Genie2 is an improved diffusion model based on the Genie architecture that outperforms current known models on designability, diversity, and novelty, in single and multi-motif scaffolding.
1️⃣ Training Data Augmentation
Genie2 significantly expands its training dataset by using the AlphaFold database (AFDB), which includes over 200 million predicted protein structures. By employing a subsampled AFDB set, filtered for structural similarity and high-confidence predictions (pLDDT > 80), Genie2 utilizes 588,570 structures for training. This marks a substantial increase from the PDB's dataset and not only enriches the model with a broader variety of protein folds but also enhances its performance.
2️⃣ Unconditional Protein Generation
Genie2's capabilities in protein generation without length constraints outperform its predecessors up to its training limit of 256 aa. Beyond this, up to 500 aa, Genie2 demonstrates robust out-of-distribution generative abilities. It demonstrates commendable performance even beyond its training range. Comparatively, it surpasses Chroma and FrameFlow and is positioned as superior to RFDiffusion.

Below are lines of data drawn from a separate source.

-- ==== Sys2Proof/Laws/State.lean ====
section
/-!
SUPPORT. What each replacement of one block's record leaves in every field of the state, one lemma per field per
update, each true by rfl.
-/

namespace Sys2Proof.Machine

/-! ## setTiming -/

@[simp] theorem setTiming_timing (s : State) x : (s.setTiming x).timing = x := rfl
@[simp] theorem setTiming_carriers (s : State) x : (s.setTiming x).carriers = s.carriers := rfl
@[simp] theorem setTiming_heat (s : State) x : (s.setTiming x).heat = s.heat := rfl
@[simp] theorem setTiming_supply (s : State) x : (s.setTiming x).supply = s.supply := rfl
@[simp] theorem setTiming_engine (s : State) x : (s.setTiming x).engine = s.engine := rfl
@[simp] theorem setTiming_openGrants (s : State) x : (s.setTiming x).openGrants = s.openGrants := rfl
@[simp] theorem setTiming_ring (s : State) x : (s.setTiming x).ring = s.ring := rfl
@[simp] theorem setTiming_policy (s : State) x : (s.setTiming x).policy = s.policy := rfl
@[simp] theorem setTiming_inhibit (s : State) x : (s.setTiming x).inhibit = s.inhibit := rfl
@[simp] theorem setTiming_changes (s : State) x : (s.setTiming x).changes = s.changes := rfl
@[simp] theorem setTiming_link (s : State) x : (s.setTiming x).link = s.link := rfl
@[simp] theorem setTiming_pins (s : State) x : (s.setTiming x).pins = s.pins := rfl
@[simp] theorem setTiming_loaded (s : State) x : (s.setTiming x).loaded = s.loaded := rfl
@[simp] theorem setTiming_image (s : State) x : (s.setTiming x).image = s.image := rfl
@[simp] theorem setTiming_work (s : State) x : (s.setTiming x).work = s.work := rfl
@[simp] theorem setTiming_now (s : State) x : (s.setTiming x).now = s.now := rfl
@[simp] theorem setTiming_pending (s : State) x : (s.setTiming x).pending = s.pending := rfl

/-! ## setCarriers -/

@[simp] theorem setCarriers_timing (s : State) x : (s.setCarriers x).timing = s.timing := rfl
@[simp] theorem setCarriers_carriers (s : State) x : (s.setCarriers x).carriers = x := rfl
@[simp] theorem setCarriers_heat (s : State) x : (s.setCarriers x).heat = s.heat := rfl
@[simp] theorem setCarriers_supply (s : State) x : (s.setCarriers x).supply = s.supply := rfl
@[simp] theorem setCarriers_engine (s : State) x : (s.setCarriers x).engine = s.engine := rfl
@[simp] theorem setCarriers_openGrants (s : State) x : (s.setCarriers x).openGrants = s.openGrants := rfl
@[simp] theorem setCarriers_ring (s : State) x : (s.setCarriers x).ring = s.ring := rfl
@[simp] theorem setCarriers_policy (s : State) x : (s.setCarriers x).policy = s.policy := rfl
@[simp] theorem setCarriers_inhibit (s : State) x : (s.setCarriers x).inhibit = s.inhibit := rfl
@[simp] theorem setCarriers_changes (s : State) x : (s.setCarriers x).changes = s.changes := rfl
@[simp] theorem setCarriers_link (s : State) x : (s.setCarriers x).link = s.link := rfl
@[simp] theorem setCarriers_pins (s : State) x : (s.setCarriers x).pins = s.pins := rfl
@[simp] theorem setCarriers_loaded (s : State) x : (s.setCarriers x).loaded = s.loaded := rfl
@[simp] theorem setCarriers_image (s : State) x : (s.setCarriers x).image = s.image := rfl
@[simp] theorem setCarriers_work (s : State) x : (s.setCarriers x).work = s.work := rfl
@[simp] theorem setCarriers_now (s : State) x : (s.setCarriers x).now = s.now := rfl
@[simp] theorem setCarriers_pending (s : State) x : (s.setCarriers x).pending = s.pending := rfl

/-! ## setHeat -/

@[simp] theorem setHeat_timing (s : State) x : (s.setHeat x).timing = s.timing := rfl
@[simp] theorem setHeat_carriers (s : State) x : (s.setHeat x).carriers = s.carriers := rfl
@[simp] theorem setHeat_heat (s : State) x : (s.setHeat x).heat = x := rfl
@[simp] theorem setHeat_supply (s : State) x : (s.setHeat x).supply = s.supply := rfl
@[simp] theorem setHeat_engine (s : State) x : (s.setHeat x).engine = s.engine := rfl
@[simp] theorem setHeat_openGrants (s : State) x : (s.setHeat x).openGrants = s.openGrants := rfl
@[simp] theorem setHeat_ring (s : State) x : (s.setHeat x).ring = s.ring := rfl
@[simp] theorem setHeat_policy (s : State) x : (s.setHeat x).policy = s.policy := rfl
@[simp] theorem setHeat_inhibit (s : State) x : (s.setHeat x).inhibit = s.inhibit := rfl
@[simp] theorem setHeat_changes (s : State) x : (s.setHeat x).changes = s.changes := rfl
@[simp] theorem setHeat_link (s : State) x : (s.setHeat x).link = s.link := rfl
@[simp] theorem setHeat_pins (s : State) x : (s.setHeat x).pins = s.pins := rfl
@[simp] theorem setHeat_loaded (s : State) x : (s.setHeat x).loaded = s.loaded := rfl
@[simp] theorem setHeat_image (s : State) x : (s.setHeat x).image = s.image := rfl
@[simp] theorem setHeat_work (s : State) x : (s.setHeat x).work = s.work := rfl
@[simp] theorem setHeat_now (s : State) x : (s.setHeat x).now = s.now := rfl
@[simp] theorem setHeat_pending (s : State) x : (s.setHeat x).pending = s.pending := rfl

/-! ## setSupply -/

@[simp] theorem setSupply_timing (s : State) x : (s.setSupply x).timing = s.timing := rfl
@[simp] theorem setSupply_carriers (s : State) x : (s.setSupply x).carriers = s.carriers := rfl
@[simp] theorem setSupply_heat (s : State) x : (s.setSupply x).heat = s.heat := rfl
@[simp] theorem setSupply_supply (s : State) x : (s.setSupply x).supply = x := rfl
@[simp] theorem setSupply_engine (s : State) x : (s.setSupply x).engine = s.engine := rfl
@[simp] theorem setSupply_openGrants (s : State) x : (s.setSupply x).openGrants = s.openGrants := rfl
@[simp] theorem setSupply_ring (s : State) x : (s.setSupply x).ring = s.ring := rfl
@[simp] theorem setSupply_policy (s : State) x : (s.setSupply x).policy = s.policy := rfl
@[simp] theorem setSupply_inhibit (s : State) x : (s.setSupply x).inhibit = s.inhibit := rfl
@[simp] theorem setSupply_changes (s : State) x : (s.setSupply x).changes = s.changes := rfl
@[simp] theorem setSupply_link (s : State) x : (s.setSupply x).link = s.link := rfl
@[simp] theorem setSupply_pins (s : State) x : (s.setSupply x).pins = s.pins := rfl
@[simp] theorem setSupply_loaded (s : State) x : (s.setSupply x).loaded = s.loaded := rfl
@[simp] theorem setSupply_image (s : State) x : (s.setSupply x).image = s.image := rfl
@[simp] theorem setSupply_work (s : State) x : (s.setSupply x).work = s.work := rfl
@[simp] theorem setSupply_now (s : State) x : (s.setSupply x).now = s.now := rfl
@[simp] theorem setSupply_pending (s : State) x : (s.setSupply x).pending = s.pending := rfl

3️⃣ In-Distribution Performance
Genie2 was assessed alongside Chroma and RFDiffusion by generating five structures of every length ranging from 50 to 256 aa (1,035 structures in total). Relative to RFDiffusion and Chroma, Genie2 achieves comparable designability and much higher diversity and novelty, suggesting its ability to best capture foldable protein structure space.
4️⃣ Length-Based Generative Performance
Genie2 shows comparable designability to RFDiffusion but higher diversity in a subset of sequence lengths ranging from 50-500 aa at 100-generated structures. For short proteins (<200 aa), Genie2 exhibits significantly higher diversity, doubling that of RFDiffusion at 100 aa, which is remarkable as shorter lengths constitute smaller design spaces.
5️⃣ Motif Scaffolding (Single/Multi)
Across 24 single-motif scaffolding tasks, Genie2 solved 23 compared to RFDiffusion’s 22 tasks, with the number of unique successes being 1,445 and 889, respectively. In multi-motif scaffolding, Genie2 solved 4 out of 6 tasks. It also successfully solved the RSV G-protein 2D10 site-scaffolding task (5WN9), where RFDiffusion failed. Out of 24 problems, Genie2 failed on only one, similar to RFDiffusion, when scaffolding the RSV F-protein site-0.
6️⃣ Limitations
Genie2’s sampling time is longer, requiring 10x more denoising iterations (1,000) for sampling compared to FrameFlow (100), 2x more than Chroma (500), and 20x more than RFDiffusion (50) using a single A6000 GPU (48GB). Experimental validation of the designed proteins remains to be explored.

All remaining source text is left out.